Find the line with "4 a die's refresh" in the entries below, then reproduce it and every line after it down to and including the line with "functions of port", exactly.

##### Given entries #####

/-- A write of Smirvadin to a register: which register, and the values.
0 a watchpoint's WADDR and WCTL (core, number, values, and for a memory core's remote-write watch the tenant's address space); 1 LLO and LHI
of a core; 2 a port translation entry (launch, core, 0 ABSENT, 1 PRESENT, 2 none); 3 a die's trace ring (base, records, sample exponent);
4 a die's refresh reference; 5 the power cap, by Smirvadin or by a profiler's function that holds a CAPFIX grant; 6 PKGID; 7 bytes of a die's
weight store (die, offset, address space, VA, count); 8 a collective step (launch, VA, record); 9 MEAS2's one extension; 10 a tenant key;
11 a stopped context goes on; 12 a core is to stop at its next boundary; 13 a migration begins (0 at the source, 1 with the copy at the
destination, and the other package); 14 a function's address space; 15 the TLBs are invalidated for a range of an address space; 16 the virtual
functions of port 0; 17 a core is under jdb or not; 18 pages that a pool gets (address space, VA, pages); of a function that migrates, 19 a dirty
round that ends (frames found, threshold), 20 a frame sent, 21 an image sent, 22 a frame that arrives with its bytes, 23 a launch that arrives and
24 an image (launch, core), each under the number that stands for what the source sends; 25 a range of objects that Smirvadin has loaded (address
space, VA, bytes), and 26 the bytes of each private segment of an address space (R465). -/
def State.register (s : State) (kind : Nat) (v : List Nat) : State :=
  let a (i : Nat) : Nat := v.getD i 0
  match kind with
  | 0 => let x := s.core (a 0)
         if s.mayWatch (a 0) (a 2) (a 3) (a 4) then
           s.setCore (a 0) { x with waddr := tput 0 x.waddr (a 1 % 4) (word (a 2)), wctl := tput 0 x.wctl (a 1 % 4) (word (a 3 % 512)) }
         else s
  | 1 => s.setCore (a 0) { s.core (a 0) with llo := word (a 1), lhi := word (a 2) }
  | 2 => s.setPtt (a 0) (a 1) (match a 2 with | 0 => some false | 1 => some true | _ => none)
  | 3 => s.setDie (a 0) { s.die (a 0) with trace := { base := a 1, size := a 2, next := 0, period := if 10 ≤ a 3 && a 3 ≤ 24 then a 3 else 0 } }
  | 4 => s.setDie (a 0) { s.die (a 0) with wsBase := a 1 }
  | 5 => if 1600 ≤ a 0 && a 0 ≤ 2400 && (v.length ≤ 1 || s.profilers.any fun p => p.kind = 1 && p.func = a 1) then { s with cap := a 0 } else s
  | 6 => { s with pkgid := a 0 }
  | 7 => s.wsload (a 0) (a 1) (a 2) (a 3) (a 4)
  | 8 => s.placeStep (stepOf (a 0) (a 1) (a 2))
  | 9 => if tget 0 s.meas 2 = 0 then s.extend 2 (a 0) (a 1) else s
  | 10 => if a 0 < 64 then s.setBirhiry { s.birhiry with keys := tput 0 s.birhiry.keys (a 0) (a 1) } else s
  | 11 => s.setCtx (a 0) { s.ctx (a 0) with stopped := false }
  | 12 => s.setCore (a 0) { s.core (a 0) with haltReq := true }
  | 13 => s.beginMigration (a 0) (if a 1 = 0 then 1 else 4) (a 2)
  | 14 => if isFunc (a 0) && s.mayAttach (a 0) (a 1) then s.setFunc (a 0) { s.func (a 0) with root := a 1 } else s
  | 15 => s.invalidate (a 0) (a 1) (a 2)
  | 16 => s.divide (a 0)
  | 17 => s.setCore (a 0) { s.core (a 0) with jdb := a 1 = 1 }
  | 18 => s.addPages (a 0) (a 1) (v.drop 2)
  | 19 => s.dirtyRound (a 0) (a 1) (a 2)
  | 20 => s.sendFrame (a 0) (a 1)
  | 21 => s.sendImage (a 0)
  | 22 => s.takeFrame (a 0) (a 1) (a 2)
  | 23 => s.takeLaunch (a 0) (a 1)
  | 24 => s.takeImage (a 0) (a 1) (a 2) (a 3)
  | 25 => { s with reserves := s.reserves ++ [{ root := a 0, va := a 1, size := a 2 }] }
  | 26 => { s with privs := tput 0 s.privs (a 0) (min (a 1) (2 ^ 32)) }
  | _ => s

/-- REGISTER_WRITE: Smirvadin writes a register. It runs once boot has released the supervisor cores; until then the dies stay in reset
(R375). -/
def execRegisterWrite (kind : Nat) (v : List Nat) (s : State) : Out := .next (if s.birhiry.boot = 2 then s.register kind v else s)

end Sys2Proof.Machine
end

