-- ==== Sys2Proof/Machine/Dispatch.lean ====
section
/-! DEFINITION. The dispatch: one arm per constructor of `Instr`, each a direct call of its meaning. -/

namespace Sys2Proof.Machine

#####
##### Given entries #####

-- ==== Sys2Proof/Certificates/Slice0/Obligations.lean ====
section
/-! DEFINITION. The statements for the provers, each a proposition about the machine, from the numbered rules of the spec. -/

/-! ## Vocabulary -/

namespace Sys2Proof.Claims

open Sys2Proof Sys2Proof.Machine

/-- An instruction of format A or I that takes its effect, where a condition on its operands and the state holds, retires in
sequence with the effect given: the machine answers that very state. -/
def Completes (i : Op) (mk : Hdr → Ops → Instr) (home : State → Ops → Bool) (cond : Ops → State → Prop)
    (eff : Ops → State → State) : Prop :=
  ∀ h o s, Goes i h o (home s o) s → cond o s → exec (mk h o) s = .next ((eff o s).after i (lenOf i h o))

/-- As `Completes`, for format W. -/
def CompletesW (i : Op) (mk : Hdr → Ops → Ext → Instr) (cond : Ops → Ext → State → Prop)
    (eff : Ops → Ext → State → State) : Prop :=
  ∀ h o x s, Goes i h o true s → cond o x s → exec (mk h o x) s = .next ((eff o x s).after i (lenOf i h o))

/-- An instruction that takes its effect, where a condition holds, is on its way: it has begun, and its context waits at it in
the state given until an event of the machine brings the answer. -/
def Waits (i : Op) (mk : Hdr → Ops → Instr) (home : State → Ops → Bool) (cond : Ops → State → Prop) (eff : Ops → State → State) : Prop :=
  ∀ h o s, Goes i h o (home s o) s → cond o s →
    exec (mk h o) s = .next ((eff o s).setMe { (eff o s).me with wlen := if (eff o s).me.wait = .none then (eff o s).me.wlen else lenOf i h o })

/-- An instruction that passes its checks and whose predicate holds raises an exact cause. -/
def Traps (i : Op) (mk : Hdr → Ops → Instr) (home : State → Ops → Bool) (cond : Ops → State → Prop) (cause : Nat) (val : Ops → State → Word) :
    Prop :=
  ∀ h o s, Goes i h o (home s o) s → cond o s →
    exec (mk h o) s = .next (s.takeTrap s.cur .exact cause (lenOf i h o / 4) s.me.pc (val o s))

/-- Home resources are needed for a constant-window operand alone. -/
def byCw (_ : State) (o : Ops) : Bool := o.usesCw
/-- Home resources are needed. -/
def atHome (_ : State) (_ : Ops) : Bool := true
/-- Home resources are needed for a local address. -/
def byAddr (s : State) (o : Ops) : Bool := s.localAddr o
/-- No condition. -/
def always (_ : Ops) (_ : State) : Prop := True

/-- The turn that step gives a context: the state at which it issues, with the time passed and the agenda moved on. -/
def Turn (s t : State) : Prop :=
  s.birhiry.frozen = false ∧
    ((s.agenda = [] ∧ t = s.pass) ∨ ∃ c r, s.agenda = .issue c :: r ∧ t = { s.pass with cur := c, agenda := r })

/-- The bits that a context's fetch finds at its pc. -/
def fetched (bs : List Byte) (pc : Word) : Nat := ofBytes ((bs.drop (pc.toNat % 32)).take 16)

#####

» **Exercise result**
4 a die's refresh reference; 5 the power cap, by Smirvadin or by a profiler's function that holds a CAPFIX grant; 6 PKGID; 7 bytes of a die's
weight store (die, offset, address space, VA, count); 8 a collective step (launch, VA, record); 9 MEAS2's one extension; 10 a tenant key;
11 a stopped context goes on; 12 a core is to stop at its next boundary; 13 a migration begins (0 at the source, 1 with the copy at the
destination, and the other package); 14 a function's address space; 15 the TLBs are invalidated for a range of an address space; 16 the virtual
functions of port 0; 17 a core is under jdb or not; 18 pages that a pool gets (address space, VA, pages); of a function that migrates, 19 a dirty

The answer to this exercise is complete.